== WHAT YOU WILL DO ==
The material below contains a line with "let apply : Cmd" and a line with "else if (s.ctxsOf n).isEmpty then apply". Copy exactly those two lines and all lines between them.

== INPUT MATERIAL ==
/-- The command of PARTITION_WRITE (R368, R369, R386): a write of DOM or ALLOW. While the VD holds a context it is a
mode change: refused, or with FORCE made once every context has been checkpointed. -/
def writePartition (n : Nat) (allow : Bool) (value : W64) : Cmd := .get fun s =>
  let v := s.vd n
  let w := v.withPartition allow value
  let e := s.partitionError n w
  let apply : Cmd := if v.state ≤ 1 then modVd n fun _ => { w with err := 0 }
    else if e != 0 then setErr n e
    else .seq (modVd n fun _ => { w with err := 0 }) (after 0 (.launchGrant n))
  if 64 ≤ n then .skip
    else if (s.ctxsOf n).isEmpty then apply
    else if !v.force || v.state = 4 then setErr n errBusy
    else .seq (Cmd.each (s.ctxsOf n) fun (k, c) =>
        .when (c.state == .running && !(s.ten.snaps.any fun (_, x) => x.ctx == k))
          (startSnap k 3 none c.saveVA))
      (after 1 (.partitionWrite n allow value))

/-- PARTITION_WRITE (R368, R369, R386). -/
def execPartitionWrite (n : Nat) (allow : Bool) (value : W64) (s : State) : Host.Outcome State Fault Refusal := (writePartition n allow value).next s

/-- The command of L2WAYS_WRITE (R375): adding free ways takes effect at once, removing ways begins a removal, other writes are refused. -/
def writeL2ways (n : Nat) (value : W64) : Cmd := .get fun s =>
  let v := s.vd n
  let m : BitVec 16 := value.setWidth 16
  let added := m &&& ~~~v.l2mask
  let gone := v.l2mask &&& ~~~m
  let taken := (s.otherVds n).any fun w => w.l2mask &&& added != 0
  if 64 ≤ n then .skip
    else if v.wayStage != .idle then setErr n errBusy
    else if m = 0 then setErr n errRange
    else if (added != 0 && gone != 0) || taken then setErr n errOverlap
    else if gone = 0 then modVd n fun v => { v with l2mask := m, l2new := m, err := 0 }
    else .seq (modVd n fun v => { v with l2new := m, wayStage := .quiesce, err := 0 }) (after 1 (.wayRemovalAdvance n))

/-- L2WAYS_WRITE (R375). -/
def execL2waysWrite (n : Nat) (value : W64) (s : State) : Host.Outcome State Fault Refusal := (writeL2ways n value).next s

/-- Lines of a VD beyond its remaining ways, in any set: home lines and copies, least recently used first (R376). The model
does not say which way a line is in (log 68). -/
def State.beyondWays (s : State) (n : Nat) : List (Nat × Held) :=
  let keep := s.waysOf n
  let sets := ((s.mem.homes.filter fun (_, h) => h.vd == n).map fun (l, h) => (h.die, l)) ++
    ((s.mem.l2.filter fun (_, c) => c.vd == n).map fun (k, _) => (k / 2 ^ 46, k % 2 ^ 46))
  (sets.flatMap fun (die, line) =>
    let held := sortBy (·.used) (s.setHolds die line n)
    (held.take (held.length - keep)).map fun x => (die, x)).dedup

== WRITTEN RESPONSE ==
  let apply : Cmd := if v.state ≤ 1 then modVd n fun _ => { w with err := 0 }
    else if e != 0 then setErr n e
    else .seq (modVd n fun _ => { w with err := 0 }) (after 0 (.launchGrant n))
  if 64 ≤ n then .skip
    else if (s.ctxsOf n).isEmpty then apply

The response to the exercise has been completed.